▶ WHAT THE TASK ASKS:
Below are some entries. Repeat exactly the lines from the one with "def dotFinish (ofmt" through the one with "theorem test_dot_bf16 : ((dotFinish", and only those.

BEGIN

-- ==== Sys2Proof/Tests/Slice0.lean ====
section
/-! SUPPORT. Tests: ill-formed commands, the manual's worked examples, single steps, and states that meet the hypotheses of the statements. -/

namespace Sys2Proof.Tests

open Sys2Proof Sys2Proof.Machine

/-! ### Ill-formed commands: each check of WellFormed refuses one -/

theorem test_wf_register_aligned : Instr.wf (.registerWrite 4#26 .rd HostObs.plain) = false := by decide
theorem test_wf_register_compat : Instr.wf (.registerWrite 0xF00002#26 .rd HostObs.plain) = false := by decide
theorem test_wf_bad_access_is_bad : Instr.wf (.bar0BadAccess false 8#26 8 .rd) = false := by decide
theorem test_wf_bad_access_compat : Instr.wf (.bar0BadAccess false 0xF00001#26 1 .rd) = false := by decide
theorem test_wf_bar4_read_empty : Instr.wf (.bar4Read 0#36 0 none FarReply.ok) = false := by decide
theorem test_wf_bar4_write_empty : Instr.wf (.bar4Write 0#36 [] none FarReply.ok) = false := by decide
theorem test_wf_decant_access_is_bad : Instr.wf (.decantBadAccess 4#12 4 .rd) = false := by decide
theorem test_wf_decant_write_aligned : Instr.wf (.decantWrite 2#12 0#32) = false := by decide
theorem test_wf_atomic_operation : Instr.wf (.atomic ⟨0#12, 0, 0#16, 0#52, 0#32, 5#8, 8, List.replicate 16 0#8⟩ []) = false := by decide
theorem test_wf_owner_blob : Instr.wf (.enroll [] false) = false := by decide
theorem test_wf_frame_length (l : List Byte) (h : l.length = 4097) : Instr.wf (.svcData ⟨0#8, 0#8, l, 0#32⟩) = false := by
  show SFrame.fits _ = false
  simp [SFrame.fits, h]
theorem test_wf_key_length : Instr.wf (.setManagementKey []) = false := by decide
theorem test_wf_good : Instr.wf (.registerWrite 8#26 .rd HostObs.plain) = true := by decide

/-! ### Words, and the queue -/

/-- The TMMA of the manual's example (R145): 0x8_5985_0000 in slot I. -/
theorem test_tmma_word : slotOf (.tmma 0 0 1 6 6 false false 10 0 []) = some (0, .I, 0x859850000) := by decide

/-- No row of the table gives bits, so no word spells a command. -/
theorem test_no_word (n w : Nat) : decodeTableWord n w = none := rfl
theorem test_with_no_word (s : State) (n w : Nat) : s.withFetchWord n w = s := rfl

/-! ### The manual's worked examples -/

/-- Operands of the dot product of 03: A at 0, B at 8. -/
def dotBytes (a : Nat) : Byte :=
  [0xC0#8, 0x3F#8, 0x30#8, 0xC0#8, 0x81#8, 0x2B#8, 0xA0#8, 0x40#8, 0x40#8, 0x40#8, 0x00#8, 0x3F#8, 0x01#8, 0x2B#8, 0xA0#8, 0xBE#8].getD a 0#8

/-- Its chain: 1 × 1, depth 4, AUTO anchor, BF16. -/
def dotChain : Chain := ⟨1, 1, 2, 4, none, [], [⟨6, 6, false, false, 4, 0#64, 8#64, 8#64, 8#64, 0, 0, 0⟩]⟩

/-- Its finish in an output format. -/
def dotFinish (ofmt : Nat) : Finish := ⟨dotChain, 0x100#64, 16#64, ofmt, false, false, false, 0#64, false, 0⟩

theorem test_dot_anchor : dotChain.anchorOf dotBytes = -24 := by decide
theorem test_dot_total : (dotChain.element dotBytes (-24) 0 0).total = 0x19000000000000000000082 := by decide
theorem test_dot_bf16 : ((dotFinish 6).run dotBytes 0#64 0).rows = [(0x100#64, [0xC8#8, 0x3F#8])] := by decide
theorem test_dot_fp32 : ((dotFinish 8).run dotBytes 0#64 0).rows = [(0x100#64, [0x00#8, 0x00#8, 0xC8#8, 0x3F#8])] := by decide
theorem test_dot_raw : ((dotFinish 10).run dotBytes 0#64 0).rows = [(0x100#64, [0x82#8, 0#8, 0#8, 0#8, 0#8, 0#8, 0#8, 0#8, 0#8, 0#8, 0x90#8, 0x01#8,
  0xE8#8, 0xFF#8, 0#8, 0#8])] := by decide

/-- A free value too far from e = 2.7182818 gives the rounded value, one within two last places of ln 10 = 2.3025851 stands (R126). -/
theorem test_exp_bound : withinPlaces 2 (expRef (2 ^ 256)) 0#32 = ⟨0x402DF854, false, false⟩ := by decide
theorem test_log_bound : withinPlaces 2 (logRef 10 0) 0x40135D8C#32 = ⟨0x40135D8C, false, false⟩ := by decide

END

▶ SOLUTION FOR THIS TASK:
def dotFinish (ofmt : Nat) : Finish := ⟨dotChain, 0x100#64, 16#64, ofmt, false, false, false, 0#64, false, 0⟩

theorem test_dot_anchor : dotChain.anchorOf dotBytes = -24 := by decide
theorem test_dot_total : (dotChain.element dotBytes (-24) 0 0).total = 0x19000000000000000000082 := by decide
theorem test_dot_bf16 : ((dotFinish 6).run dotBytes 0#64 0).rows = [(0x100#64, [0xC8#8, 0x3F#8])] := by decide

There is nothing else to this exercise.